What both Charlton and Fitzpatrick like about the new backs, including freshman Curtis Murray, is how hard they have worked to learn the offense. “These guys are all eager to learn because they all want to play,” said Fitzpatrick. “And everyone is picking up things faster than I thought, to be honest.”

Jordan Rowell

They see an opportunity to play. “Coach (Charlton) let us know that no one’s job is set in stone,” said Rowell, 6-1, 210 pounds from Elmhurst, Illinois. “That’s something everyone has to hear because even if you were a starter last year, you’ve still got to wake up every day and compete because you still want to carry the ball.

“I see this as a good opportunity, not just for me but all the guys. Everyone is fighting for a spot. Even though Fitz has had touches, I’m sure he’s working his butt off right now so he can keep his spot.”


With his size, Rowell could be the Black Bears top inside runner. But he hasn’t carried the ball in a game since high school, where he rushed for over 6,000 career yards. Reed, 5-8, 195 pounds from Crestview, Florida, also showed inside power while at Buffalo, where he rushed for 1,244 yards and 10 touchdowns in 29 games.

How much playing time they get will be determined by how quickly they learn the offense. “The faster I can learn the playbook, the more reps I can get on the field,” said Rowell.

“We’re learning,” said Reed. “Every day.”

And he knows he can’t relax. “I’ve just got to come in and do what I’ve got to do,” said Reed. “That’s being a great teammate, helping the young guys, working hard. That’s the first thing, working hard, showing the guys that I’m serious, that I want to play. And I have to prove myself every day.”

Maine’s offense is hugely dependent on the running game. Charlton made that clear earlier this week at the annual Maine college football coaches kickoff luncheon in Brunswick. “I believe certain programs have an identity,” he said. “And at UMaine, you have to run the ball.”

Last year Maine’s running game ranked sixth in the Colonial Athletic Association, averaging 134.4 yards per game, to help the Black Bears win the conference title.
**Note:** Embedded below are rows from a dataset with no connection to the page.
/-- Everything a step of a command can do: be issued while the engine is idle, complete, change hidden state
only, or store one byte at the address its stage computes. -/
theorem exec_next_cases {i : Instr} {s t : State} (h : exec i s = .next t) :
    (s.hid.pos = .idle ∧ t = s.issue i) ∨
      (s.hid.pos ≠ .idle ∧
        ((∃ r n, t = s.complete r n) ∨ HiddenStep s t ∨
          ∃ a, s.storeAddr i = some a ∧ memOk s.plat .write a = true ∧ StoreStep s t a)) := by
  cases i with
  | sealCmd =>
    simp only [exec, execSealCmd] at h
    split at h <;> rename_i hp
    · injection h with h
      exact .inl ⟨hp, h.symm⟩
    all_goals refine .inr ⟨by simp [hp], ?_⟩
    · injection h with h
      rcases checkStage_ends s s.sealFlaw with ⟨r, n, e⟩ | e
      · exact .inl ⟨r, n, h ▸ e⟩
      · exact .inr (.inl (h ▸ e))
    · injection h with h
      rcases keySched_ends s (.xformRead 0) with ⟨r, n, e⟩ | e
      · exact .inl ⟨r, n, h ▸ e⟩
      · exact .inr (.inl (h ▸ e))
    · split at h
      · rcases xformRead_ends h with e | e
        · exact .inl e
        · exact .inr (.inl e)
      · injection h with h
        exact .inr (.inl (h ▸ goto_hiddenStep s _))
    · rename_i j y
      rcases xformWrite_ends h with e | e
      · exact .inl e
      · exact .inr (.inr ⟨s.outa + j, storeAddr_sealWrite hp, e⟩)
    · split at h
      · rcases macReadAd_ends h with e | e
        · exact .inl e
        · exact .inr (.inl e)
      · injection h with h
        exact .inr (.inl (by subst h; exact ⟨_, rfl, rfl⟩))
    · injection h with h
      exact .inr (.inl (by subst h; exact ⟨_, rfl, rfl⟩))
    · split at h
      · rename_i hj
        rcases tagWrite_ends h with e | e
        · exact .inl e
        · exact .inr (.inr ⟨_, storeAddr_sealTag hp hj, e⟩)
      · injection h with h
        exact .inl ⟨_, _, h.symm⟩
    all_goals cases h
  | openCmd =>
    simp only [exec, execOpenCmd] at h
    split at h <;> rename_i hp
    · injection h with h
      exact .inl ⟨hp, h.symm⟩
    all_goals refine .inr ⟨by simp [hp], ?_⟩
    · injection h with h
      rcases checkStage_ends s s.openFlaw with ⟨r, n, e⟩ | e
      · exact .inl ⟨r, n, h ▸ e⟩
      · exact .inr (.inl (h ▸ e))
    · injection h with h
      rcases keySched_ends s (.macAd 0) with ⟨r, n, e⟩ | e
      · exact .inl ⟨r, n, h ▸ e⟩
      · exact .inr (.inl (h ▸ e))
    · split at h
      · rcases macReadAd_ends h with e | e
        · exact .inl e
        · exact .inr (.inl e)
      · injection h with h
        exact .inr (.inl (h ▸ goto_hiddenStep s _))
    · split at h
      · rcases macReadCt_ends h with e | e
        · exact .inl e
        · exact .inr (.inl e)
      · injection h with h
        exact .inr (.inl (by subst h; exact ⟨_, rfl, rfl⟩))
    · injection h with h
      exact .inr (.inl (by subst h; exact ⟨_, rfl, rfl⟩))
    · split at h
      · rcases tagRead_ends h with e | e
        · exact .inl e
        · exact .inr (.inl e)
      · injection h with h
        exact .inr (.inl (h ▸ goto_hiddenStep s _))
    · injection h with h
      exact .inr (.inl (by subst h; exact ⟨_, rfl, rfl⟩))
    · injection h with h
      exact .inr (.inl (h ▸ tagVerdict_hiddenStep s))
    · split at h
      · rcases xformRead_ends h with e | e
        · exact .inl e
        · exact .inr (.inl e)
      · injection h with h
        exact .inl ⟨_, _, h.symm⟩
    · rcases xformWrite_ends h with e | e
      · exact .inl e
      · exact .inr (.inr ⟨_, storeAddr_openWrite hp, e⟩)
    · split at h
      · rename_i hj
        rcases zeroWrite_ends h with e | e
        · exact .inl e
        · exact .inr (.inr ⟨_, storeAddr_openZero hp hj, e⟩)
      · injection h with h
        exact .inl ⟨_, _, h.symm⟩
    · cases h
  | badCmd w =>
    simp only [exec, execBadCmd] at h
    split at h <;> rename_i hp
    · injection h with h
      exact .inl ⟨hp, h.symm⟩
    · injection h with h
      exact .inr ⟨by simp [hp], .inl ⟨_, _, h.symm⟩⟩
    all_goals cases h

/-- What a register write does to the registers and hidden state does not depend on the rest of the state
but the reset input. -/
theorem regWrite_congr {s u : State} (hr : u.regs = s.regs) (hh : u.hid = s.hid)
    (hi : u.resetIn = s.resetIn) (r : RegName) (v : Word) :
    (u.regWrite r v).regs = (s.regWrite r v).regs ∧ (u.regWrite r v).hid = (s.regWrite r v).hid := by
  unfold State.regWrite
  rw [hi]
  cases s.resetIn with
  | true => exact ⟨hr, hh⟩
  | false =>
    simp only [Bool.false_eq_true, if_false]
    cases r <;>
      simp only [State.regWriteLive, State.guarded, State.cmdWrite, State.issue, State.ctrlWrite, hr] <;>
      (repeat' split) <;> simp [hr, hh]

/-- A register write leaves everything outside the registers and hidden state alone. -/
theorem regWrite_frame (s : State) (r : RegName) (v : Word) :
    (s.regWrite r v).mem = s.mem ∧ (s.regWrite r v).plat = s.plat ∧
      (s.regWrite r v).resetIn = s.resetIn ∧ (s.regWrite r v).turns = s.turns ∧
      (s.regWrite r v).script = s.script ∧ (s.regWrite r v).replies = s.replies := by
  rcases regWrite_cases s r v with h | h | h | ⟨_, _, _, h⟩ | h | h | ⟨_, _, _, _, _, _, _, _, _, h⟩ <;>
    rw [h] <;> simp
In 2017, Maine ranked third, averaging 174.2 yards per game. The year before Maine averaged 140.5 yards a game, ranked ninth in the CAA.

Having Fitzpatrick back is important. He played a big role in Jefferson’s development a year ago and has emerged as the leader of this group of running backs.

“That’s something that, when I came here, Nigel Beckford was huge for me, he helped me out a lot,” said Fitzpatrick. “Getting pointers from players can be really helpful. We have great coaches here, but sometimes maybe having the perspective of someone who’s in it with you, as far as going out and practicing every day and having to run the plays … having a few pointers here and there can maybe help you think differently.”